WHAT YOU HAVE TO DO:
When a line in the records contains the string "reexamineAfter", copy that line.

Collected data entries

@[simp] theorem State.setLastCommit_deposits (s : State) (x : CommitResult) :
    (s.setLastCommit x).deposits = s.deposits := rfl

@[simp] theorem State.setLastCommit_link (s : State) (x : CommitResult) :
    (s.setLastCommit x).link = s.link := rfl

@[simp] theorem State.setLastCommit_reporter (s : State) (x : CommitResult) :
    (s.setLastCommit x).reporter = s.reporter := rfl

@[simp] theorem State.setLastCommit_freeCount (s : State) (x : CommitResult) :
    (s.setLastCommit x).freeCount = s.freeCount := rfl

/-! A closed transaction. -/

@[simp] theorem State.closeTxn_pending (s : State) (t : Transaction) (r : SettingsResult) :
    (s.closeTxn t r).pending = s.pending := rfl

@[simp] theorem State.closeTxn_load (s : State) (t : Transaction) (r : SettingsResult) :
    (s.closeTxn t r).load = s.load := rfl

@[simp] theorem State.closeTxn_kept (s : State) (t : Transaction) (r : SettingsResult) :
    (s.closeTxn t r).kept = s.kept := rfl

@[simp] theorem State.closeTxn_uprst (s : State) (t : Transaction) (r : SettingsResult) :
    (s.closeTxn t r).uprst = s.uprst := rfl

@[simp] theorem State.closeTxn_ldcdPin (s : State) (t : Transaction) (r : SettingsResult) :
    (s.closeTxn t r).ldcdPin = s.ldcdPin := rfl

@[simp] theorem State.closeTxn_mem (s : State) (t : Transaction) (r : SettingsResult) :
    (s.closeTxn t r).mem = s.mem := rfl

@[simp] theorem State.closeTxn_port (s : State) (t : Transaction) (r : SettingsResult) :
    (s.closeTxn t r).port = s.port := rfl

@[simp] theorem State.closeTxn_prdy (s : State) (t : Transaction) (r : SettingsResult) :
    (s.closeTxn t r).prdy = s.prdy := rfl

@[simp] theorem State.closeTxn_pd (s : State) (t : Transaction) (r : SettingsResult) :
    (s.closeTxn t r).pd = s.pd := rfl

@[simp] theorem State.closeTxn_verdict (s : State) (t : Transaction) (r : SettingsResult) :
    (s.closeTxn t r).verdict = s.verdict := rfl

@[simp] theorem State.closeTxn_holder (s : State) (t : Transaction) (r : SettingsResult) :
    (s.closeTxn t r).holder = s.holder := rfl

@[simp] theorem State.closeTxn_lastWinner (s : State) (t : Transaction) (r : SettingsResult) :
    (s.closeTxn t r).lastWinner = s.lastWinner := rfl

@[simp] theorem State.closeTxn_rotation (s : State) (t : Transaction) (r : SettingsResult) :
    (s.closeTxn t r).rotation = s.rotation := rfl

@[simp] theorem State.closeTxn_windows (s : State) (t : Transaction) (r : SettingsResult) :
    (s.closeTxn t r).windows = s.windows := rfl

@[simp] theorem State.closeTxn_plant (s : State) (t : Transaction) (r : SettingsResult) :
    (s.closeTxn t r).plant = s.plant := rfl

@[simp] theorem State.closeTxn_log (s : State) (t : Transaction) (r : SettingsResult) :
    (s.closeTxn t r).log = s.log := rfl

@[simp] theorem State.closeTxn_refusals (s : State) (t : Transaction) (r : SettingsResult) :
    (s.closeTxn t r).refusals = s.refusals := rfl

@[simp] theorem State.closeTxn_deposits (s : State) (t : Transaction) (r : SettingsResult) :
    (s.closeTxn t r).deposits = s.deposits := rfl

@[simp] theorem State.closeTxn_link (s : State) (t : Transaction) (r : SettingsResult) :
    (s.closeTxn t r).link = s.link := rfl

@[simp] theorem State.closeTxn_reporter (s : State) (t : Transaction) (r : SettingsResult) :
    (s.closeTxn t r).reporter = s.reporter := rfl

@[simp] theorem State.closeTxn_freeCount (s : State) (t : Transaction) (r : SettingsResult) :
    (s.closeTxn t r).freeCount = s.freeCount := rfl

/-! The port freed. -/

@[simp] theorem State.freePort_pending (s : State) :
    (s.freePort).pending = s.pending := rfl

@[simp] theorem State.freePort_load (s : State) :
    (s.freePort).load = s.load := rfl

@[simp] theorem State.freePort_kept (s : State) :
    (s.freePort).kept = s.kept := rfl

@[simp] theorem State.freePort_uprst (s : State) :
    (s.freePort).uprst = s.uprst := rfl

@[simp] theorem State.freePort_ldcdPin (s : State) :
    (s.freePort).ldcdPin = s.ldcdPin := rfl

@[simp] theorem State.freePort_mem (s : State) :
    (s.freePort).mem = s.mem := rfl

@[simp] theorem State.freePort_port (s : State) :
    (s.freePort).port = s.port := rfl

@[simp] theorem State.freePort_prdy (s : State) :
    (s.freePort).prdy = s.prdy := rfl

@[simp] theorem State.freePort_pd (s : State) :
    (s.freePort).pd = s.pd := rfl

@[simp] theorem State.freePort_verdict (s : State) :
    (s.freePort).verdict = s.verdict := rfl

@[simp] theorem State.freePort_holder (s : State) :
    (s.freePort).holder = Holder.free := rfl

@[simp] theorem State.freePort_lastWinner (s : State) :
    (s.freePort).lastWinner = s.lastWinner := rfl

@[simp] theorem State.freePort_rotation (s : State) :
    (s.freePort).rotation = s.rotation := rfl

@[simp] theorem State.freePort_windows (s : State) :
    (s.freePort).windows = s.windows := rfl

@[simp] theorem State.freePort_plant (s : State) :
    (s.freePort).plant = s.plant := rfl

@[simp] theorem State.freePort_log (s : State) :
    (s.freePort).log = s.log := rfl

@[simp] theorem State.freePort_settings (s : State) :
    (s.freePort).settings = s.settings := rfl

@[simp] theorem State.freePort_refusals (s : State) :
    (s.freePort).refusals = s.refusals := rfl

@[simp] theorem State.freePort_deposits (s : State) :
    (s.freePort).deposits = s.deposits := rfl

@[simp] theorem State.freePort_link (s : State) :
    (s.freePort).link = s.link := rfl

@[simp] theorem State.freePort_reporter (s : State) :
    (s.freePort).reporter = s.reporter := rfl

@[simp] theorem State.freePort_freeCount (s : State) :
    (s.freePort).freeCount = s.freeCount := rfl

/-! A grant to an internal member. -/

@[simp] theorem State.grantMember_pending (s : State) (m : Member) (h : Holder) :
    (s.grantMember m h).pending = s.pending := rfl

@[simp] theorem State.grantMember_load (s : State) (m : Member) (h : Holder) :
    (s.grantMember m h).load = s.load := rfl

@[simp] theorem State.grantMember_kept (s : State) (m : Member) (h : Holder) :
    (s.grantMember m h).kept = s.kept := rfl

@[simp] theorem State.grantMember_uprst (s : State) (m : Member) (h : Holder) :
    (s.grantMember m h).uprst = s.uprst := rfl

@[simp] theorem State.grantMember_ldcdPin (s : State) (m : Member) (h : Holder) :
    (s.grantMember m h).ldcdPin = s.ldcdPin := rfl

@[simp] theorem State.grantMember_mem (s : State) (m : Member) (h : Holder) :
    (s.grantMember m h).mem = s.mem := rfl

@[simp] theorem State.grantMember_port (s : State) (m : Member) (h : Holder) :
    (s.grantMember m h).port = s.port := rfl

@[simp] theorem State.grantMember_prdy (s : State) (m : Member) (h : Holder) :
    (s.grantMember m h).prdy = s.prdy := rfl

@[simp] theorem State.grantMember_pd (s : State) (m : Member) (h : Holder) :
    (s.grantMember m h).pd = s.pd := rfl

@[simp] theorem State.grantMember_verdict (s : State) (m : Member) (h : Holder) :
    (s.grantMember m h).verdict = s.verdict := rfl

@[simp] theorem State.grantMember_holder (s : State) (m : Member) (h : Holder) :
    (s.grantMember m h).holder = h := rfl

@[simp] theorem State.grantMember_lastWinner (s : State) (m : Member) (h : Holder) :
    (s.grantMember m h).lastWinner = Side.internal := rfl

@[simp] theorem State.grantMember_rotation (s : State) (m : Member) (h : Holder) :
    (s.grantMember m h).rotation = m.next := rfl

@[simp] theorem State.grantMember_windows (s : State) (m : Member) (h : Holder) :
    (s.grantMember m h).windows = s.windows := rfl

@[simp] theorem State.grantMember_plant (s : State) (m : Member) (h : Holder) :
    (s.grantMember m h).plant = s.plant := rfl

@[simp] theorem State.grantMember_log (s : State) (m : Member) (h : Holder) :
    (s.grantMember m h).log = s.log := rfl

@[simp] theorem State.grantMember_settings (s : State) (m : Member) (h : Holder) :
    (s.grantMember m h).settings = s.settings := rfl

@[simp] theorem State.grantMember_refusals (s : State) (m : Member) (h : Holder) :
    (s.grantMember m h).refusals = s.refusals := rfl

* * *

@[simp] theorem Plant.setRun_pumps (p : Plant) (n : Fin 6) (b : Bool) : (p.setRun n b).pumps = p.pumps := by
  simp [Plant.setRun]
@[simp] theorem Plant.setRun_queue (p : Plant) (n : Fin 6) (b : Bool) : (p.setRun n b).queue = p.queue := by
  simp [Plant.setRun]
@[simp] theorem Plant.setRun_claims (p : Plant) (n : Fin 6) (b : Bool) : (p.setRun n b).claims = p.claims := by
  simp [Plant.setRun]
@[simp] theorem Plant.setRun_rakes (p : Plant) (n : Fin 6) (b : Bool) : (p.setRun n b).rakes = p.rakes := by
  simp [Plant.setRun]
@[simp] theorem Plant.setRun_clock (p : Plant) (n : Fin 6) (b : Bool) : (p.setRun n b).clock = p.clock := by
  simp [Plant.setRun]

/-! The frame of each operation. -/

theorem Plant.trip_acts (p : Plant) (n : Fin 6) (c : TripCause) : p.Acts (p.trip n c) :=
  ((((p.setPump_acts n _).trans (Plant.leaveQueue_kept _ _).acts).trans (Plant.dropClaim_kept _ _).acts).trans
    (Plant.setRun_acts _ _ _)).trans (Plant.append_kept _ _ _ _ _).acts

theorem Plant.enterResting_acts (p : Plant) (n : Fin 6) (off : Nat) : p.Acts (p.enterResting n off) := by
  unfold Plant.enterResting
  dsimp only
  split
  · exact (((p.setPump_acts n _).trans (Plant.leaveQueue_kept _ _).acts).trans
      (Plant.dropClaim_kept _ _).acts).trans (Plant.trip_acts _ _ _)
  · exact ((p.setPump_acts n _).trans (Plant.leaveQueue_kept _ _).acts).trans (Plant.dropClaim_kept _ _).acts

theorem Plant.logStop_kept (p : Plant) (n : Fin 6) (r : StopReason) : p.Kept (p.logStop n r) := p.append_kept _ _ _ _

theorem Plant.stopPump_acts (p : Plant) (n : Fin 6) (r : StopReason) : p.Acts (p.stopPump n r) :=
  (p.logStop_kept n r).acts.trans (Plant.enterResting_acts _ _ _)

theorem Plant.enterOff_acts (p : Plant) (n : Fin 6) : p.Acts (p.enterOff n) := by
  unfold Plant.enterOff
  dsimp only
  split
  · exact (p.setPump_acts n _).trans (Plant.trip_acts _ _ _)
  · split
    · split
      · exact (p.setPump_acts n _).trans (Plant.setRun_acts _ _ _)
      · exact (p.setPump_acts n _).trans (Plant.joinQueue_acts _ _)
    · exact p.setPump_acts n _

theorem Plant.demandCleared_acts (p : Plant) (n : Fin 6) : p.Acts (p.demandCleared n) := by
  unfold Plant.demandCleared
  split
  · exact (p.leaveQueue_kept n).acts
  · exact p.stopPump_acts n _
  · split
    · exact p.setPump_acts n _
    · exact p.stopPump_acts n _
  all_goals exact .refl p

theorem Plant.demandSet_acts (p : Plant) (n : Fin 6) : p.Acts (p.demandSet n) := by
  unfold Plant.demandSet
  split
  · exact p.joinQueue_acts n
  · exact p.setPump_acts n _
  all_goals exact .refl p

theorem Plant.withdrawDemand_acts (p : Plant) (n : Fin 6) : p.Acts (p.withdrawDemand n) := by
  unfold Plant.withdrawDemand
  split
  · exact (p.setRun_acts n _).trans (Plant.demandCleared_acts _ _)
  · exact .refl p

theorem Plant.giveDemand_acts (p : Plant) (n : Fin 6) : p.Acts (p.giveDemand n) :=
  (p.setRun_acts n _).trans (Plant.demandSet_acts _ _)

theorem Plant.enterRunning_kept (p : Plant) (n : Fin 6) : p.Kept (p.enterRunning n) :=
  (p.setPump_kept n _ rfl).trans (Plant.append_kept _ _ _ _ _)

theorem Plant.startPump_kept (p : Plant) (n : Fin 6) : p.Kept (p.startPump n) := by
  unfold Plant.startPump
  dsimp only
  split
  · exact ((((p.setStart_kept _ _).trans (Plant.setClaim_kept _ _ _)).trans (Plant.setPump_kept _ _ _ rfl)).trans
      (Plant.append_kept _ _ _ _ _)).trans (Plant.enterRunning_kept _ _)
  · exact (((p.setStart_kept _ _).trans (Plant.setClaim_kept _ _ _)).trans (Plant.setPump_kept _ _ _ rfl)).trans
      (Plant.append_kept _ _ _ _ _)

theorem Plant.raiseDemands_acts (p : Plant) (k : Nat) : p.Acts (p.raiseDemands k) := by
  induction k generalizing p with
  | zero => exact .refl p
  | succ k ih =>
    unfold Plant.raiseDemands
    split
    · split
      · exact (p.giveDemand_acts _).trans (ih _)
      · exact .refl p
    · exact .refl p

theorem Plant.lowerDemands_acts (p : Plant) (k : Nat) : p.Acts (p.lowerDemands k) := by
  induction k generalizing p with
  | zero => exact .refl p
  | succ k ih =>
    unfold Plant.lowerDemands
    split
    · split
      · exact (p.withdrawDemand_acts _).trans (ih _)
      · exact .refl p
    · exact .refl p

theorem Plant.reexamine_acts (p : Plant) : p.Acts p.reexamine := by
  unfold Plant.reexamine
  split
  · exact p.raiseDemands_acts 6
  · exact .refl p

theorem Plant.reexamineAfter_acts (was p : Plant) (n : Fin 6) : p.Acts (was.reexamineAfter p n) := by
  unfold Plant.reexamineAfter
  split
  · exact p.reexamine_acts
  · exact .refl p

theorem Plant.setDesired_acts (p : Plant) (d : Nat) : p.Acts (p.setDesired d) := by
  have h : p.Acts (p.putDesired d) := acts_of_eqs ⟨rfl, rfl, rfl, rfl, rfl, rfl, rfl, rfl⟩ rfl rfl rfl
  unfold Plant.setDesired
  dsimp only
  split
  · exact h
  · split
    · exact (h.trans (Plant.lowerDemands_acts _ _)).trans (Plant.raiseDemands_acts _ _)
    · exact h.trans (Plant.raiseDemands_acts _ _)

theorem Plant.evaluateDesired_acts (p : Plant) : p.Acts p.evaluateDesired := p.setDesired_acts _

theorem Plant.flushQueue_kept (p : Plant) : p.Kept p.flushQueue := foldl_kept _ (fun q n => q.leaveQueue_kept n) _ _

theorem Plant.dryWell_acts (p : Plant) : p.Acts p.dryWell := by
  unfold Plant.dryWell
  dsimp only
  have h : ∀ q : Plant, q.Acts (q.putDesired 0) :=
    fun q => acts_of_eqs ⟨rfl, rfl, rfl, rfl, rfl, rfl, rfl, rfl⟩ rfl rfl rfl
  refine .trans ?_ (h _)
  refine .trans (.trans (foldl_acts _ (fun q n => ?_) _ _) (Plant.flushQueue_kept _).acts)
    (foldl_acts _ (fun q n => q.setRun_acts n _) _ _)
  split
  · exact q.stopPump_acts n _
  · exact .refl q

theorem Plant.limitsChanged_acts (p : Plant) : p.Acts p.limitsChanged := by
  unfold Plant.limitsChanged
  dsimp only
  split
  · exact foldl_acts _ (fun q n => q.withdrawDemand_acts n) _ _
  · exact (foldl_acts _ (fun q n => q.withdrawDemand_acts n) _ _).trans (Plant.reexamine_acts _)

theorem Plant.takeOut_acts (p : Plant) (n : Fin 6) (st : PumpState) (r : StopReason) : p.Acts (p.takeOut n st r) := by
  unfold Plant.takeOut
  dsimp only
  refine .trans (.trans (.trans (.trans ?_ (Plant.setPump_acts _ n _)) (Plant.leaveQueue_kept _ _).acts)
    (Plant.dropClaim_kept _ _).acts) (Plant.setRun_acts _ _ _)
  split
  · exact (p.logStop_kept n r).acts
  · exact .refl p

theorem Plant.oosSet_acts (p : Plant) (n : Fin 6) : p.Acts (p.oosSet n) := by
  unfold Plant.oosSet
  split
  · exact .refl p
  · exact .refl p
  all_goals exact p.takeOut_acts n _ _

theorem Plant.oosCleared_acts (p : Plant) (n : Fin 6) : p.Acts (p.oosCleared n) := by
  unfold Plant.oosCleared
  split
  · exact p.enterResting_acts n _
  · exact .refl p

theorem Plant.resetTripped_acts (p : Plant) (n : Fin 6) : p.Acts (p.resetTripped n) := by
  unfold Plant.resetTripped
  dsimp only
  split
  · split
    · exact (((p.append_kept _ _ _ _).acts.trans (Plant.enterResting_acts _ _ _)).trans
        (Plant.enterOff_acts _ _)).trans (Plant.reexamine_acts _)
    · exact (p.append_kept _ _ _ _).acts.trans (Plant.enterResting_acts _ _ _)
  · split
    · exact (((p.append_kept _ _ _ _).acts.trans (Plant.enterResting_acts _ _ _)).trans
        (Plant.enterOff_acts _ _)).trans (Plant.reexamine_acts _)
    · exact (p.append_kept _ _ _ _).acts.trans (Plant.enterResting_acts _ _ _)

ANSWER FOR THE TASK:
theorem Plant.reexamineAfter_acts (was p : Plant) (n : Fin 6) : p.Acts (was.reexamineAfter p n) := by
  unfold Plant.reexamineAfter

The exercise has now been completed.